**Directions**
In the listing below, find the line that contains "let q := dieSeq s die" and the line that contains "let s := refillDie s die". Quote both and every line between them, exactly, and nothing more.

---+---

-- ==== Sys2Proof/Machine/Requests.lean ====
section
/-!
DEFINITION. Runs, the memory requests of a core's stream engine, and the regulator of a die (R321, R322, R326, R394).
-/
namespace Sys2Proof.Machine

/-! ### Runs and their parts -/

def runOfDie (s : State) (die : Nat) : Option Run := s.dense.runs.find? (fun r => r.dies.any (fun p => p.1 == die))
def runOf (s : State) (slot seq : Nat) : Option Run := s.dense.runs.find? (fun r => r.slot == slot && r.seq == seq)
def withRun (s : State) (slot seq : Nat) (f : Run → Run) : State :=
  { s with dense := { s.dense with runs := s.dense.runs.map (fun r => if r.slot == slot && r.seq == seq then f r else r) } }
def withRunOf (s : State) (die : Nat) (f : Run → Run) : State :=
  { s with dense := { s.dense with runs := s.dense.runs.map (fun r => if r.dies.any (fun p => p.1 == die) then f r else r) } }
def dieSeq (s : State) (die : Nat) : DieSeq := ((runOfDie s die).bind (fun r => look r.dies die)).getD {}
def withDie (s : State) (die : Nat) (f : DieSeq → DieSeq) : State :=
  withRunOf s die (fun r => { r with dies := alter r.dies die f })

/-! ### The regulator (R322) -/

/-- The bucket gains its rate in bytes per ns up to its depth. -/
def refill (now : Nat) (q : DieSeq) : DieSeq :=
  let depth : Int := q.burst * 1048576
  let gain : Int := (q.rate * (now - q.refilled) : Nat)
  { q with bucket := min depth (q.bucket + gain), refilled := now }

/-! ### Memory requests (R321) -/

/-- The request limit of a core. -/
def reqLimit : Nat := 512

/-- The requests of at most 512 bytes, none across a 512-byte boundary, that `n` bytes at `a` take, as counts of a size. -/
def reqRuns (a n : Nat) : List (Nat × Nat) :=
  let first := min n (512 - a % 512)
  [(1, first), ((n - first) / 512, 512), (1, (n - first) % 512)].filter (fun r => r.1 != 0 && r.2 != 0)

/-- Requests of a core outstanding. -/
def reqsOut (l : List Reqs) (core : Nat) : Nat := sumOf ((l.filter (fun r => r.core == core)).map (·.out))

/-- The requests that may issue: as many as `room` admits, each while the bucket, where one applies, holds more than 0 (R322). Answers
their number, their bytes, and what is left. -/
def takeReqs : Nat → Option Int → List (Nat × Nat) → Nat × Nat × List (Nat × Nat)
  | _, _, [] => (0, 0, [])
  | room, bucket, (c, z) :: rest =>
    let k := min (min c room) (match bucket with
      | none => c
      | some b => ceilDiv b.toNat z)
    if k = c then
      let r := takeReqs (room - k) (bucket.map (fun b => b - (k * z : Nat))) rest
      (k + r.1, k * z + r.2.1, r.2.2)
    else (k, k * z, (c - k, z) :: rest)

/-- Requests of streams pass the regulator of their die unless REG_RATE is 0; those of walks do not. -/
def isRegulated (q : DieSeq) : ReqOwner → Bool
  | .stream _ _ => q.rate != 0
  | _ => false

/-- Issue what the room and the bucket admit of one transfer. Answers it, the requests issued, and the bucket. -/
def issueSome (now : Nat) (q : DieSeq) (room : Nat) (bucket : Int) (r : Reqs) : Reqs × Nat × Int :=
  let paid := isRegulated q r.owner
  let x := takeReqs room (if paid then some bucket else none) r.todo
  ({ r with todo := x.2.2, out := r.out + x.1, outBytes := r.outBytes + x.2.1, sent := r.sent + x.2.1,
            since := if r.out = 0 then now else r.since }, x.1, if paid then bucket - x.2.1 else bucket)

/-- The transfers of a core in the order in which they stand; `room` is what is left below the limit. -/
def issueInOrder (now core : Nat) (q : DieSeq) : Nat → Int → List Reqs → List Reqs × Int
  | _, bucket, [] => ([], bucket)
  | room, bucket, r :: rest =>
    if r.core = core then
      let x := issueSome now q room bucket r
      let y := issueInOrder now core q (room - x.2.1) x.2.2 rest
      (x.1 :: y.1, y.2)
    else
      let y := issueInOrder now core q room bucket rest
      (r :: y.1, y.2)

/-- A core stands at the limit with a request left to issue. -/
def atLimit (l : List Reqs) (core : Nat) : Bool :=
  decide (reqLimit ≤ reqsOut l core) && l.any (fun r => r.core == core && !r.todo.isEmpty)

/-- CCLK cycles (900 MHz) of `ns`. -/
def cclkOf (ns : Nat) : Nat := ns * 9 / 10
/-- NCLK cycles (1.2 GHz) of `ns`. -/
def nclkOf (ns : Nat) : Nat := ns * 6 / 5

/-- Count the CCLK cycles that a core has stood at the limit, once it leaves it (REQ_LIMIT_CYCLES). -/
def noteLimit (s : State) (core : Nat) : State :=
  match look s.dense.limitSince core, atLimit s.dense.reqs core with
  | none, true => { s with dense := { s.dense with limitSince := keep core s.time.tick s.dense.limitSince } }
  | some t, false => bump { s with dense := { s.dense with limitSince := forget s.dense.limitSince core } } 0x65 (cclkOf (s.time.tick - t))
  | _, _ => s

def putBucket (s : State) (die : Nat) (b : Int) : State :=
  if b = (dieSeq s die).bucket then s else withDie s die (fun q => { q with bucket := b })

/-- Issue the requests of a core. -/
def issueReqs (s : State) (core : Nat) : State :=
  let q := dieSeq s (core / 64)
  let x := issueInOrder s.time.tick core q (reqLimit - reqsOut s.dense.reqs core) q.bucket s.dense.reqs
  noteLimit (putBucket { s with dense := { s.dense with reqs := x.1 } } (core / 64) x.2) core

/-- A physical core serves a global logical core. -/
def coreUp (s : State) (core : Nat) : Bool := served s (core / 64) (core % 64)

/-- A transfer begins: its requests are issued as far as the limit and the regulator admit. A core that is not served takes none
(R397). -/
def beginReqs (s : State) (core : Nat) (o : ReqOwner) (todo : List (Nat × Nat)) : State :=
  if todo = [] ∨ s.dense.reqs.any (fun r => r.owner == o) ∨ coreUp s core = false then s
  else
    let q := dieSeq s (core / 64)
    let x := issueSome s.time.tick q (reqLimit - reqsOut s.dense.reqs core) q.bucket { core := core, owner := o, todo := todo }
    noteLimit (putBucket { s with dense := { s.dense with reqs := s.dense.reqs ++ [x.1] } } (core / 64) x.2.2) core

/-- A transfer ends, or is given up: its requests retire first, and the core issues others (R326). -/
def endReqs (s : State) (o : ReqOwner) : State :=
  match s.dense.reqs.find? (fun r => r.owner == o) with
  | none => s
  | some r => issueReqs { s with dense := { s.dense with reqs := s.dense.reqs.filter (fun x => x.owner != o) } } r.core

/-- The outstanding requests of a transfer retire, with their data bad where `bad` holds, and the core issues others. Which transfer
of a core issues first is not stated: this one goes behind the others (DESIGN CHOICE, log entry 134). -/
def retireReqs (s : State) (o : ReqOwner) (bad : Bool) : State :=
  match s.dense.reqs.find? (fun r => r.owner == o) with
  | none => s
  | some r =>
    let r' := { r with out := 0, outBytes := 0, dropped := false, lost := if bad then r.lost ++ [(r.sent - r.outBytes, r.sent)] else r.lost }
    issueReqs { s with dense := { s.dense with reqs := s.dense.reqs.filter (fun x => x.owner != o) ++ [r'] } } r.core

/-- No response of a transfer can have come: none of its requests is outstanding, or a packet of it was discarded. -/
def heldReqs (s : State) (o : ReqOwner) : Bool :=
  s.dense.reqs.any (fun r => r.owner == o && (r.dropped || (r.out == 0 && !r.todo.isEmpty)))

/-- The response that has come is not the transfer's last: requests of it are still to be issued. -/
def partReqs (s : State) (o : ReqOwner) : Bool :=
  s.dense.reqs.any (fun r => r.owner == o && !r.dropped && r.out != 0 && !r.todo.isEmpty)

/-- A request of a transfer has been outstanding for REQ_TIMEOUT (R394). -/
def expired (s : State) (o : ReqOwner) : Bool :=
  s.dense.reqs.any (fun r => r.owner == o && r.out != 0 && decide (r.since + ctl s 0xB00006 ≤ s.time.tick))

/-- The byte ranges of a transfer that came back bad. -/
def lostRanges (s : State) (o : ReqOwner) : List (Nat × Nat) :=
  ((s.dense.reqs.find? (fun r => r.owner == o)).map (·.lost)).getD []

/-- A packet of a transfer is delivered poisoned, or discarded (R392): `at_` is its first byte in the transfer. -/
def packetReqs (s : State) (o : ReqOwner) (at_ : Nat) (header : Bool) : State :=
  { s with dense := { s.dense with reqs := s.dense.reqs.map (fun r =>
      if r.owner = o then (if header then { r with lost := r.lost ++ [(at_, at_ + 64)] } else { r with dropped := true }) else r) } }

/-- The requests of the streams of a die are given up (R325). -/
def dropReqs (s : State) (die : Nat) : State :=
  s.dense.reqs.foldl (fun s r => match r.owner with
    | .stream d _ => if d = die then endReqs s r.owner else s
    | _ => s) s

/-- The requests of a core that is no longer served are abandoned (R397). -/
def dropCoreReqs (s : State) (core : Nat) : State :=
  s.dense.reqs.foldl (fun s r => if r.core = core then endReqs s r.owner else s) s

/-! ### Waits for the bucket (R322, R328) -/

/-- A request of a die waits for the bucket and for nothing else. -/
def regWaits (s : State) (die : Nat) : Bool :=
  s.dense.reqs.any (fun r => (match r.owner with
    | .stream d _ => d == die
    | _ => false) && !r.todo.isEmpty && decide (reqsOut s.dense.reqs r.core < reqLimit))

/-- NCLK cycles of such a wait since the last refill, as far as the bucket held no more than 0. -/
def regWaited (s : State) (die : Nat) : Nat :=
  let q := dieSeq s die
  if regWaits s die ∧ q.rate ≠ 0 ∧ q.bucket ≤ 0 then nclkOf (min (s.time.tick - q.refilled) (ceilDiv (1 - q.bucket).toNat q.rate)) else 0

/-- Count the cycles that a request has waited only for the bucket, and refill it (REG_WAIT_CYCLES). -/
def refillDie (s : State) (die : Nat) : State := bump (withDie s die (refill s.time.tick)) 0x64 (regWaited s die)

/-- Refill the bucket first, then let the requests of the die's cores issue (R326). -/
def issueDie (s : State) (die : Nat) : State :=
  let s := refillDie s die
  ((s.dense.reqs.filter (fun r => r.core / 64 == die && !r.todo.isEmpty)).map (·.core)).eraseDups.foldl issueReqs s

end Sys2Proof.Machine
end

---+---

**Exercise solution**
  let q := dieSeq s die
  if regWaits s die ∧ q.rate ≠ 0 ∧ q.bucket ≤ 0 then nclkOf (min (s.time.tick - q.refilled) (ceilDiv (1 - q.bucket).toNat q.rate)) else 0

/-- Count the cycles that a request has waited only for the bucket, and refill it (REG_WAIT_CYCLES). -/
def refillDie (s : State) (die : Nat) : State := bump (withDie s die (refill s.time.tick)) 0x64 (regWaited s die)

/-- Refill the bucket first, then let the requests of the die's cores issue (R326). -/
def issueDie (s : State) (die : Nat) : State :=
  let s := refillDie s die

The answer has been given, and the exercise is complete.